Owners of abandoned homes in North Bergen may have to forfeit their property if an ordinance introduced at the last Board of Commissioners meeting is adopted.
“It’s been a recurring problem in many parts of North Bergen,” said Mayor Nicholas Sacco at the April 13 meeting. “We even had a case where [an abandoned] building at Columbia Park burned down and someone inside was sleeping.”
Over the last six months, Township Administrator Christopher Pianese said he took a hard look at actions the township could take against some of these homes. He found an ordinance adopted by the city of Hackensack which falls under the Abandoned Property Rehabilitation Act of New Jersey.
‘Now we have to refund taxes, they’re not even paying taxes on the property, we lose the ratable, and we’re not even getting a tunnel out of it.’ – Christopher Pianese
“There was never really any leverage to deal with the bigger issue, which is the property itself and the direction it is going,” said Pianese.
The ordinance will be up for public hearing and adoption on April 27 at 11 a.m.

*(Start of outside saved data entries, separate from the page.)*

-- ==== Sys2Proof/Tests/Slice0.lean ====
section
/-! SUPPORT. Tests: the checks of WellFormed, the manual's worked cases, and for each statement with hypotheses a state and operands
that meet them, clause by clause and at the ends of the ranges. -/
namespace Sys2Proof.Tests

open Sys2Proof.Machine

set_option Elab.async false

/-! ## WellFormed refuses an ill-formed command -/

theorem test_frame_close_needs_a_final_zero : (Instr.frameClose .left [false, true]).wellFormed = false := by decide
theorem test_frame_abort_needs_a_final_one : (Instr.frameAbort .left [true, false]).wellFormed = false := by decide
theorem test_flag_seen_needs_the_flag : (Instr.flagSeen .left [false, true, true, true, true, true, true, true]).wellFormed = false := by
  decide
theorem test_frame_start_needs_a_bit : (Instr.frameStart .left []).wellFormed = false := by decide
theorem test_a_run_has_a_greatest_length : (Instr.frameStart .left (List.replicate 40961 false)).wellFormed = false := by
  simp only [Instr.wellFormed, maxLineBits, List.length_replicate, show ¬ 40961 ≤ 40960 by decide, decide_false, Bool.false_and]
theorem test_a_transfer_has_a_greatest_length : (Instr.transferEnd .left (List.replicate 32769 false)).wellFormed = false := by
  simp only [Instr.wellFormed, maxTransferBits, List.length_replicate, show ¬ 32769 ≤ 32768 by decide, decide_false]
theorem test_sync_loss_needs_a_final_one : (Instr.syncLostToHunt .left (List.replicate 8 false)).wellFormed = false := by decide
theorem test_well_formed_commands :
    (Instr.flagSeen .left flagBits).wellFormed = true ∧ (Instr.transferEnd .left [true, false]).wellFormed = true ∧
      (Instr.powerOn).wellFormed = true := by decide

/-! ## The manual's worked cases -/

/-- The slice of section 3.8, with the samples that answered. -/
def workedSlice (n : Nat) : ClosedSlice :=
  { top := 0, bottom := 8000, sf := n * 2250, sr := n * 2000000, n, nSpan := 200, saturated := false }

/-- Section 3.8: energies, SE10 and hardness with a new bit. -/
theorem test_worked_slice_new_bit :
    measureSlice Zone1.builtIn.consts (Calib.builtIn .left) (crOf 25) 256 (workedSlice 200) =
      { ef := 180000, er := 2094395, se10 := 3969, w := 256, sec := 3969, h := 126, raw := .hard } := by decide +kernel

/-- Section 3.8: a worn bit after 65 m, W 282. -/
theorem test_worked_slice_worn_bit :
    measureSlice Zone1.builtIn.consts (Calib.builtIn .left) (crOf 25) (wearFactor 6500 40) (workedSlice 200) =
      { ef := 180000, er := 2094395, se10 := 3969, w := 282, sec := 3603, h := 114, raw := .firm } := by decide +kernel

/-- Section 3.8: ten polls missed leave the energies as they were. -/
theorem test_worked_slice_missed_polls :
    feedEnergy 800 (workedSlice 190) = 180000 ∧ rotationEnergy (crOf 25) (workedSlice 190) = 2094395 ∧
      (workedSlice 190).isPartial = true := by decide +kernel

/-- Section 3.8: the class given at H 114 over each open layer. -/
theorem test_worked_given_classes :
    [none, some .hard, some .firm, some .soft, some .void, some .unmeasured].map (givenClass Zone1.builtIn.consts 114) =
      [.firm, .hard, .firm, .firm, .firm, .firm] := by decide

/-- A slice of 10 mm with a hardness, or without samples, laid on a list. -/
def layOn (layers : List Layer) (top : Nat) (h : Option Nat) : List Layer :=
  let g := match h with
    | some h => givenClass Zone1.builtIn.consts h (layers.getLast?.map Layer.ground)
    | none => .unmeasured
  (placeSlice 3 layers
    { top, bottom := top + 8000, ground := g, slices := 1, measured := if h.isSome then 1 else 0, sumH := h.getD 0
      isPartial := false, saturated := false }).layers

If passed, homeowners who do not rehabilitate their properties could have them taken away by the township.
Absentee owners could lose houses
Sacco said there were around ten properties that might fit the ordinance’s qualifications.
Properties that are vacant, have a risk of fire, are found unfit for human habitation, are subject to unauthorized entry, have vermin present, or have a dilapidated appearance among other conditions would be affected if the ordinance is passed.
The owners of these properties and any lien holders or others with a financial interest in that building would be notified that they have 60 days to submit a “plan of action” for remedying the problem and that if they do not do so, the township will do the necessary work.
If the property owner does not reimburse North Bergen for the work done by a specific deadline, the township may go to court, forfeit the bond or loan for the work completed, and by doing so take ownership of the property.
After doing this, the municipality may sell the property or own it.
Township lost ratables on failed ARC Tunnel
Through two separate ordinances, the commissioners approved 2010 tax refunds to NJ Transit on two properties the transit company purchased for the Access to the Regions Core tunnel.
The tunnel was cancelled last year and $20,928 in taxes NJ Transit paid before their tax exemption was in effect are owed.
“Now we have to refund taxes, they’re not even paying taxes on the property, we lose the ratable, and we’re not even getting a tunnel out of it,” said Pianese.
Sacco said that if a prospective Amtrak tunnel follows the same route the ARC was planned for, NJ Transit might keep the property, and North Bergen will continue to receive “nothing.”
UEZ renewal, just in case…
Although the future of the Urban Enterprise Zone (UEZ) program under the Christie Administration is unknown, the commissioners renewed their UEZ status through a resolution at the meeting.
Mayor Sacco can now enter into a contract with the state of New Jersey to extend North Bergen’s UEZ designation while the fate of the program is determined in Trenton.
Since the township has had a UEZ for 15 years, under state regulations they must renew their status, which can only be extended on a one-time basis for a period of 16 years.
The program allowed businesses in urban areas to charge reduced sales tax (3.5 percent) to attract customers. A portion of those funds was returned from the state to the municipality to clean up blighted areas, and pay salaries for police protection and maintenance of the zone.
More street lights in town
Through four resolutions, commissioners approved installing street lights on 73rd Street, 82nd Street, Newkirk Avenue, four on Bergen Turnpike, and seven separate ones on 28th Street.